24. The Court also does not have any sufficient evidence before it indicating an intervening act rendering the patient’s treatment to be not related to the subject accident that would create a genuine issue of material fact. See Sevila Pressley Weston v. United Auto. Ins. Co., 21 Fla. L. Weekly Supp. 306b (Fla. 11th Jud. Cir. (Appellate) 2013). The Sevila court used the same analysis regarding the lack of impact of alleged recordkeeping deficiencies on necessity and extends this proposition to relatedness meaning allegations of deficient recordkeeping do not break the chain of relatedness. Id.

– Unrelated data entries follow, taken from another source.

/-- A flag that has gone from clear to set, with DRIFT enabled, is the trigger. -/
theorem signalDrift_blanked {before : PerColour Channel} {s : State} {c : Colour}
    (hclear : (before.get c).beyond = false) (hset : (s.lmn.channels.get c).beyond = true)
    (hmask : s.blc.mask.getLsbD 4 = true) : Blanked 0x10 .blanked s (signalDrift before s c) := by
  rw [signalDrift, if_pos ⟨hclear, hset⟩]
  exact (trigger_spec .drift s).2.2 hmask

/-- Without such a flag, or with DRIFT disabled, nothing is signalled. -/
theorem signalDrift_eq_self {before : PerColour Channel} {s : State} {c : Colour}
    (h : ¬ ((before.get c).beyond = false ∧ (s.lmn.channels.get c).beyond = true ∧ s.blc.mask.getLsbD 4 = true)) :
    signalDrift before s c = s := by
  rw [signalDrift]
  split
  · next hrises =>
    obtain ⟨hclear, hset⟩ := hrises
    exact (trigger_spec .drift s).2.1 (Bool.eq_false_iff.2 fun hmask => h ⟨hclear, hset, hmask⟩)
  · rfl

/-! ## DRIFT_UPDATE (R160, R161) -/

section

variable (c : Colour) (s : State)

/-- With 16 samples the channel is updated, the trigger is signalled where its flag rises, and the step ends. -/
theorem exec_driftUpdate_due (hdue : 16 ≤ (s.lmn.channels.get c).accCount) :
    exec (.driftUpdate c) s =
      .next (conclude (signalDrift s.lmn.channels (changeChannel c (driftUpdated s.lmn.driftLimit) s) c)) :=
  if_pos hdue

/-- The updated channel is left as updated: the trigger finds its accumulator already empty. -/
theorem signalDrift_changeChannel_get_self (limitMl : Nat) :
    (signalDrift s.lmn.channels (changeChannel c (driftUpdated limitMl) s) c).lmn.channels.get c =
      driftUpdated limitMl (s.lmn.channels.get c) := by
  rcases signalDrift_channel s.lmn.channels (changeChannel c (driftUpdated limitMl) s) c c with h | h
  · rw [h, changeChannel_get_self]
  · rw [h, changeChannel_get_self, emptyAccumulator_driftUpdated]

/-- No other colour's drift is moved. -/
theorem signalDrift_changeChannel_drift (f : Channel → Channel) (o : Colour) :
    ((signalDrift s.lmn.channels (changeChannel c f s) c).lmn.channels.get o).drift =
      if o = c then (f (s.lmn.channels.get c)).drift else (s.lmn.channels.get o).drift := by
  rw [signalDrift_drift, changeChannel_get, apply_ite Channel.drift]

/-- The trigger of a changed channel blanks as from the state before the change. -/
theorem signalDrift_changeChannel_blanked {f : Channel → Channel}
    (hclear : (s.lmn.channels.get c).beyond = false) (hset : (f (s.lmn.channels.get c)).beyond = true)
    (hmask : s.blc.mask.getLsbD 4 = true) :
    Blanked 0x10 .blanked s (signalDrift s.lmn.channels (changeChannel c f s) c) := by
  have hblanked : Blanked 0x10 .blanked (changeChannel c f s) (signalDrift s.lmn.channels (changeChannel c f s) c) :=
    signalDrift_blanked hclear (by rw [changeChannel_get_self, hset]) hmask
  exact hblanked.of_eq rfl rfl (fun _ => rfl) rfl rfl rfl rfl (.of_eq rfl)

/-- A channel that is changed without a trigger is all that the step changes, but for what ends it. -/
theorem conclude_changeChannel_spec (f : Channel → Channel) :
    let t := conclude (changeChannel c f s)
    t.lmn = { s.lmn with channels := s.lmn.channels.set c (f (s.lmn.channels.get c)) } ∧ Told s t ∧
    MonitorAsked s t ∧ SameBut [.lmn, .pfm, .cpr, .rtx] s t :=
  ⟨by simp [changeChannel], told_conclude rfl rfl, monitorAsked_conclude rfl,
    sameBut_conclude ((sameBut_changeChannel c f s).mono (by decide)) (by decide) (by decide) (by decide)⟩

end

/-! ## The statement of the drift update -/

/-- Settles O48: the channel is the updated one whether or not the trigger blanks, and its numbers are those of R160. -/
theorem driftUpdateMovesTheCorrectionByAtMostTwo : Obligations.DriftUpdateMovesTheCorrectionByAtMostTwo := by
  intro c s hdue ch mean moved drift beyond after triggered
  have hmean : mean = meanOf16 ch.accSum := (meanOf16_eq_halves ch.accSum).symm
  have hdrift : drift = movedDrift ch.drift mean := (movedDrift_eq_max_min ch.drift mean).symm
  have hafter : driftUpdated s.lmn.driftLimit ch = after := by rw [driftUpdated_eq, ← hmean, ← hdrift]
  refine ⟨_, exec_driftUpdate_due c s hdue, ?_, fun o => ?_, ?_, fun hlow hhigh => ?_, fun h => ?_, fun h => ?_,
    (conclude_spec _).1.2⟩
  · simpa using (signalDrift_changeChannel_get_self c s s.lmn.driftLimit).trans hafter
  · have hmoved := signalDrift_changeChannel_drift c s (driftUpdated s.lmn.driftLimit) o
    rw [hafter] at hmoved
    simpa using hmoved
  · rw [hdrift]
    exact movedDrift_within ch.drift mean
  · rw [hdrift]
    exact movedDrift_near mean hlow hhigh
  · obtain ⟨hclear, hset, hmask⟩ := h
    exact (signalDrift_changeChannel_blanked c s hclear (by rw [hafter]; exact hset) hmask).conclude
  · rw [signalDrift_eq_self (by rw [changeChannel_get_self, hafter]; exact h), ← hafter]
    exact conclude_changeChannel_spec c s (driftUpdated s.lmn.driftLimit)

end Sys2Proof.Machine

FINAL JUDGMENT FOR PLAINTIFF

Based upon the foregoing, it is hereby ORDERED AND ADJUDGED that DORAL’s Motion for Final Summary Judgment is GRANTED as to the late biling affirmative defense, reasonableness, relatedness, and medical necessity of the subject service.

The Court hereby grants FINAL JUDGMENT FOR PLAINTIFF, Doral Health Center, P.A., IN THE AMOUNT OF $85.82, plus interest at the statutory rate, against DEFENDANT, State Farm Mutual Automobile Insurance Company, for which let execution issue.

This Court reservies jurisdiction for any post-verdict motions.